Archaeologists find a 2,000-year-old “Lost Valley of Cities” in the Amazon region of Ecuador

Archaeologists find a 2,000-year-old “Lost Valley of Cities” in the Amazon region of Ecuador

Archaeologists have discovered a group of lost cities in Amazon rainforest to Ecuador Which was home to at least 10,000 farmers about 2,000 years ago.

A series of dirt mounds and buried roads in Ecuador were first observed more than two decades ago by archaeologist Steven Rusten. But at the time, “I wasn't sure how it all fit together,” he said, one of the researchers who reported the discovery on Thursday. In the scientific journal Sciences.

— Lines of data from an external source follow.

/-- The two states differ in nothing but `FAULT`, `OPSTATE`, the host's registers and the samples that no traversal reads. -/
def sameButHostData (s t : State) : Prop :=
  t = { s with
    opstate := t.opstate, faultCause := t.faultCause, faultOp := t.faultOp, faultReg := t.faultReg, addr := t.addr,
    data := t.data, res := t.res, gx := t.gx, gy := t.gy, mag := t.mag, out := t.out }

/-- A store that passes its checks while a producer is live is not to `SUP` (R29, R251). -/
theorem ne_sup_of_stsCheck {sp : Space} (hl : s.live = true) (hck : stsCheck sp s = none) : sp ≠ .sup := by
  rintro rfl
  have hlocked : stsCheck .sup s = some .locked := if_pos hl
  exact nomatch hck.symm.trans hlocked

theorem sameButHostData_store {sp : Space} (hsp : sp ≠ .sup) (inc : Bool) (n : Nat) (v : Word) :
    sameButHostData s (postIncrement inc (memWrite sp n v s)) := by
  rw [postIncrement_eq]
  cases sp with
  | sup => exact absurd rfl hsp
  | gx | gy | mag | out | visit | stack => rfl

/-- Settles O50: a failed check writes `FAULT` alone, and each pseudocode writes the host's data alone. -/
theorem suspendedProducerIsUntouched : Obligations.SuspendedProducerIsUntouched := by
  intro s t i hi hl hx hcmd
  have hn : i ≠ .srst := by
    rintro rfl
    simp at hcmd
  suffices h : sameButHostData s t by
    rw [h]
    exact ⟨⟨rfl, rfl, rfl, rfl, rfl, rfl, rfl, rfl, rfl, rfl, rfl, rfl, rfl, rfl⟩, rfl, rfl, rfl, rfl⟩
  cases hck : issueFault i s with
  | some c =>
    cases (exec_idle_fault hn hi hck).symm.trans hx
    rfl
  | none =>
    have hb := (exec_idle_ok hn hi hck).symm.trans hx
    cases i with
    | nop | hypot | hypq | dirq =>
      cases hb
      rfl
    | lds sp inc =>
      cases hb
      rw [postIncrement_eq]
      rfl
    | sts sp inc =>
      cases hb
      exact sameButHostData_store (ne_sup_of_stsCheck hl hck) inc _ _
    | nms | trace | lstart | lnext | ldrop | srst => simp at hcmd

end Sys2Proof.Proofs
end

section
/-! The eager and the lazy form are one traversal (44_hysteresis_tracer_lazy.md R242). `Traversal` is a run of the tracer from a state to
its end, with the pixels discovered on the way; the step reads none of `OUT`, `PIX` and the flags, so both commands' loops follow the same
run, and each pixel of the run is discovered once. -/

open Sys2Proof Sys2Proof.Machine Sys2Proof.Statement

namespace Sys2Proof.Proofs

variable {depth i m n : Nat} {s t u : State} {e : Event} {x y : Half} {ps : List (Half × Half)}

/-! ### What the step does not read -/

/-- The tracer of `s` with the outputs of `o`: `OUT`, `PIX` and the flags. -/
def withOutputs (o s : State) : State :=
  { s with out := o.out, pix := o.pix, live := o.live, valid := o.valid, exhausted := o.exhausted }

theorem advanceCursor_withOutputs (o s : State) : advanceCursor (withOutputs o s) = withOutputs o (advanceCursor s) := by
  rw [advanceCursor, advanceCursor, apply_ite (withOutputs o)]
  rfl

theorem nextNeighbour_withOutputs (o s : State) : nextNeighbour (withOutputs o s) = withOutputs o (nextNeighbour s) := by
  rw [nextNeighbour, nextNeighbour, apply_ite (withOutputs o)]
  rfl

/-- The converse of `tracerStep_of_tStep`. -/
theorem tStep_of_tracerStep (h : TracerStep depth s t e) : tStep depth s = .step t e := by
  cases h with
  | stay hp => exact tStep_done hp
  | finish hp hy => exact tStep_scan_complete hp hy
  | skip hp hy hq => rw [tStep_scan hp hy, hq]; rfl
  | seed hp hy hq room =>
    rw [tStep_scan hp hy, if_pos hq]
    exact discover_room ((advanceCursor_sp s).symm ▸ room)
  | resume hp hz => exact tStep_pop_empty hp hz
  | take hp hz => exact tStep_pop_some hp hz
  | pass hp hq => exact tStep_expand_pass hp fun hn => absurd (hq.symm.trans (neighbourQualifies_iff.1 hn)) (by decide)
  | spread x y hp hx hy hi hq room =>
    have hn : neighbourQualifies s := by
      rw [neighbourQualifies_iff, ← hx, ← hy, hi]
      exact hq
    rw [tStep_expand_discover hp hn, ← hx, ← hy]
    simp only [Int.toNat_natCast, BitVec.ofNat_toNat, BitVec.setWidth_eq]
    exact discover_room ((nextNeighbour_sp s).symm ▸ room)

theorem tStep_withOutputs (o : State) (h : tStep depth s = .step t e) :
    tStep depth (withOutputs o s) = .step (withOutputs o t) e := by
  refine tStep_of_tracerStep ?_
  cases tracerStep_of_tStep h with
  | stay hp => exact .stay hp
  | finish hp hy => exact .finish hp hy
  | skip hp hy hq => exact advanceCursor_withOutputs o s ▸ .skip hp hy hq
  | seed hp hy hq room =>
    have hs := TracerStep.seed (s := withOutputs o s) hp hy hq room
    rwa [advanceCursor_withOutputs] at hs
  | resume hp hz => exact .resume hp hz
  | take hp hz => exact .take hp hz
  | pass hp hq => exact nextNeighbour_withOutputs o s ▸ .pass hp hq
  | spread x y hp hx hy hi hq room =>
    have hs := TracerStep.spread (s := withOutputs o s) x y hp hx hy hi hq room
    rwa [nextNeighbour_withOutputs] at hs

Recently, mapping using laser sensor technology revealed that these sites are part of a dense network of settlements and connected roads, hidden in the forested hills of the Andes, that has existed for about 1,000 years. “It was a lost valley of cities,” said Rostin, who is leading the investigation at France's National Center for Scientific Research. “It's unbelievable.”

The image shows a main street running through an urban area, forming an axis along which rectangular platform complexes are arranged around low plazas at the site of Copueño in the Obano Valley in Ecuador filming: Antoine Dorison and Stephen Rosten via AP

Researchers have discovered that the settlements were occupied by the Obano people between approximately 500 BC and 300 to 600 AD, a period roughly contemporary with the Roman Empire in Europe.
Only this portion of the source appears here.